How to complete this task:
Of all the lines below, return only those starting with the line holding "decodeFrame (0x1040 : Acc)" and going on through the line holding "encodeTrace (expandLine (.send", exactly as written.

--- Dataset extract Enclosed Below ---

-- ==== Sys2Proof/Tests/Slice0.lean ====
section
/-! SUPPORT. The model's own tests: words written out from spec/30_encoding.md, rows of
spec/95_test_vectors.md for single steps, and a witness for the hypotheses of each statement. The
expected values are the spec's, not the model's. -/

namespace Sys2Proof.Tests

open Sys2Proof.Machine Sys2Proof.Safety

/-- A state of the notation of spec/95_test_vectors.md: ACC, CNT, EDGE_EN, EDGE_PEND, TMR_EN, LAST_CMD,
LAST_TOG, LAST_VALID; no event waits and none was emitted. -/
def at' (acc : Acc) (cnt : Cnt) (edgeEn edgePend tmrEn : Bool) (lastCmd : Cmd) (lastTog : Bit)
    (lastValid : Bool) : State :=
  { block := ⟨acc, cnt, edgeEn, edgePend, tmrEn, lastCmd, lastTog, lastValid⟩
    inputs := []
    outputs := [] }

/-- The next state of an outcome, if it is one: outcomes have no decidable equality. -/
def nextOf : Host.Outcome State Fault Refusal → Option State
  | .next t => some t
  | _ => none

/-- The same state with these words waiting. -/
def waiting (words : List EventWord) (s : State) : State := { s with inputs := words }

/-- SAMPLING, CNT = 3, as in V-FALL's third row. -/
def sampling3 : State := at' 0x000C 3 false false true 0 0 false

/-- FULL with P1's frame word. -/
def full : State := at' 0x3040 13 false false true 0 0 false

/-- FULL with P1's frame word, that frame held in RepeatState. -/
def fullHeld : State := at' 0x3040 13 false false true 0 0 true

/-- ANOMALOUS with both enables off. -/
def stopped : State := at' 0 0 false false false 0 0 false

/-! ## Well-formedness (R43): each check refuses a word -/

theorem test_reserved_bits_refused : wellFormedWord 0x10 = false ∧ wellFormedWord 0x80 = false := by
  decide
theorem test_reserved_code_refused : wellFormedWord 0x03 = false ∧ wellFormedWord 0x06 = false := by
  decide
theorem test_level_on_nop_refused : wellFormedWord 0x08 = false ∧ wellFormedWord 0x0F = false := by
  decide
theorem test_frame13_of_12_refused :
    lineWellFormed (.frame13 (List.replicate 12 0)) = false ∧
      lineWellFormed (.frame13 (List.replicate 13 0)) = true := by decide
theorem test_samples_of_none_refused : lineWellFormed (.samples []) = false := by decide

/-! ## Decoding (R40, V-ENC), the words bit by bit -/

theorem test_decode_nop : decode 0b0000_0_000 = .ok .nop := by decide
theorem test_decode_fall : decode 0b0000_0_001 = .ok .fall := by decide
theorem test_decode_tick_low : decode 0b0000_0_010 = .ok (.tick 0) := by decide
theorem test_decode_tick_high : decode 0b0000_1_010 = .ok (.tick 1) := by decide
theorem test_decode_reset : decode 0b0000_0_111 = .ok .reset := by decide
theorem test_decode_refused :
    decode 0b0000_1_001 = .error (.reservedEvent 0x09) ∧
      decode 0b0000_0_100 = .error (.reservedEvent 0x04) ∧
      decode 0b1111_1_111 = .error (.reservedEvent 0xFF) := by decide
theorem test_decode_table_words :
    decodeTableWord 8 0x0A = some (.tick 1) ∧ decodeTableWord 8 0x03 = none := by decide

/-! ## One step (V-FALL, V-SAMPLE, V-IGNORED, V-FRAME, V-CTRL) -/

theorem test_fall_arms :
    nextOf (exec .fall (at' 0x0123 5 true true true 21 1 true)) =
      some { at' 0x0001 0 false false true 21 1 true with outputs := [.timerStart] } := by decide

theorem test_fall_latches :
    nextOf (exec .fall sampling3) = some (at' 0x000C 3 false true true 0 0 false) := by decide

theorem test_tick_samples :
    nextOf (exec (.tick 0) (at' 0x1820 12 false false true 0 0 false)) = some full ∧
      nextOf (exec (.tick 1) (at' 0x8001 2 false false true 0 0 false)) =
        some (at' 0x0003 3 false false true 0 0 false) ∧
      nextOf (exec (.tick 1) (at' 0x0000 4 false false true 0 0 false)) =
        some (at' 0x0001 5 false false true 0 0 false) := by decide

theorem test_tick_frames :
    nextOf (exec (.tick 0) (at' 0x3295 13 false true true 0 0 false)) =
        some { at' 0 0 true false false 21 0 true with
          outputs := [.timerStop, .frame 10 21 0 false, .dispatch 21] } ∧
      nextOf (exec (.tick 1) (at' 0x3140 13 false false true 0 0 true)) =
        some { at' 0 0 true false false 0 0 true with
          outputs := [.timerStop, .frame 5 0 0 true] } := by decide

theorem test_reset_abandons :
    nextOf (exec .reset (at' 0x0030 5 false true true 7 1 true)) = some State.reset := by decide

theorem test_nop_keeps :
    nextOf (exec .nop (at' 0x0030 5 false true true 7 1 true)) =
      some (at' 0x0030 5 false true true 7 1 true) := by decide

theorem test_fetch_word_runs_first :
    nextOf (step (State.reset.withFetchWord 8 0x01)) =
      some { at' 0x0001 0 false false true 0 0 false with outputs := [.timerStart] } := by decide

/-! ## Field extraction (E1), trace text (R45, R46) and timing (V-TIME, in microseconds) -/

theorem test_decode_frame :
    decodeFrame (0x1040 : Acc) = ⟨1, 0, 0⟩ ∧ decodeFrame (0x1FFF : Acc) = ⟨31, 63, 1⟩ ∧
      decodeFrame (0x0800 : Acc) = ⟨0, 0, 1⟩ ∧ decodeFrame (0x003F : Acc) = ⟨0, 63, 0⟩ := by decide

theorem test_send_words :
    encodeTrace (expandLine (.send 0 5 0)) =
      [0x01, 0x0A, 0x02, 0x02, 0x02, 0x0A, 0x02, 0x0A, 0x02, 0x02, 0x02, 0x02, 0x02, 0x02, 0x0A] := by
  decide

theorem test_text_of_send :
    parseLine [' ', 'S', 'E', 'N', 'D', ' ', '0', ',', ' ', '1', '0', ',', '2', '1', ';', 'x'] =
      some [.send 0 10 21] := rfl

theorem test_text_refused :
    parseLine ['n', 'o', 'p'] = none ∧ parseLine ['T', 'I', 'C', 'K', ' ', '2'] = none := ⟨rfl, rfl⟩

theorem test_first_tick_window :
    TickInFirstHalf 1778 1333 1778 13 ∧ ¬ TickInFirstHalf 1778 1778 1778 1 ∧
      TickInFirstHalf 1778 889 1778 1 := by decide

/-! ## Witnesses: states and operands that meet the hypotheses of each statement -/

theorem witness_EventWordsDecodeAsTabled :
    (0x03 : EventWord).toNat % 8 ∈ [3, 4, 5, 6] ∧ (0x0E : EventWord).toNat % 8 ∈ [3, 4, 5, 6] := by
  decide
theorem witness_OperandIsBitThree :
    decode 0x0A = .ok (.tick 1) ∧ decode 0x00 = .ok .nop ∧ ∀ level, Instr.nop ≠ .tick level := by
  decide
theorem witness_DecodeEncodeAgree :
    (Instr.tick 1).wellFormed = true ∧ decode 0x0A = .ok (.tick 1) := by decide
theorem witness_TraceDecodesFromItsWords :
    decodeTrace [0x07, 0x01, 0x0A] = .ok [.reset, .fall, .tick 1] := by decide
theorem witness_TraceTextReadsBack : ∀ c ∈ [' ', '\t'], c = ' ' ∨ c = '\t' := by simp

theorem witness_StepRoutesEventWord :
    (waiting [0x10] full).inputs = 0x10 :: [] ∧ (waiting [0x08] full).inputs = 0x08 :: [] ∧
      (waiting [0x0A, 0x01] full).inputs = 0x0A :: [0x01] ∧ (0x10 : EventWord).toNat / 16 ≠ 0 := by
  decide
theorem witness_StepRunsDecodedEvent :
    (waiting [0x01, 0x02] State.reset).inputs = 0x01 :: [0x02] ∧ decode 0x01 = .ok .fall ∧
      Instr.fall.wellFormed = true := by decide
theorem witness_ReservedWordsRefused :
    (waiting [0x03] full).inputs = 0x03 :: [] ∧ ReservedWord 0x03 ∧ ReservedWord 0x10 ∧
      ReservedWord 0x08 ∧ ReservedWord 0xFF := by decide
theorem witness_StepTakesOneEventInOrder :
    ∃ t, step (waiting [0x0A, 0x01] full) = .next t ∧ t.inputs = [0x01] := ⟨_, rfl, rfl⟩
theorem witness_IdleStepKeepsState : sampling3.inputs = [] := rfl
theorem witness_DeliveryDoesNotDisturbStep :
    (waiting [0x01] State.reset).inputs ≠ [] ∧ ∃ t, step (waiting [0x01] State.reset) = .next t :=
  ⟨by decide, _, rfl⟩

theorem witness_OutputLevelsAreEnables :
    Inv State.reset.block ∧ Inv sampling3.block ∧ Inv full.block := by decide

theorem witness_RegistersWrittenOnlyAsTabled :
    (∃ t, exec .fall State.reset = .next t ∧ t.block.acc ≠ State.reset.block.acc ∧
      t.block.edgeEn ≠ State.reset.block.edgeEn ∧ t.block.tmrEn ≠ State.reset.block.tmrEn) ∧
    (∃ t, exec .fall full = .next t ∧ t.block.edgePend ≠ full.block.edgePend) ∧
    (∃ t, exec (.tick 0) full = .next t ∧ t.block.cnt ≠ full.block.cnt ∧
      t.block.lastValid ≠ full.block.lastValid) :=
  ⟨⟨_, rfl, by decide, by decide, by decide⟩, ⟨_, rfl, by decide⟩, ⟨_, rfl, by decide, by decide⟩⟩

--- End of Enclosed Dataset extract ---

Answer below:
    decodeFrame (0x1040 : Acc) = ⟨1, 0, 0⟩ ∧ decodeFrame (0x1FFF : Acc) = ⟨31, 63, 1⟩ ∧
      decodeFrame (0x0800 : Acc) = ⟨0, 0, 1⟩ ∧ decodeFrame (0x003F : Acc) = ⟨0, 63, 0⟩ := by decide

theorem test_send_words :
    encodeTrace (expandLine (.send 0 5 0)) =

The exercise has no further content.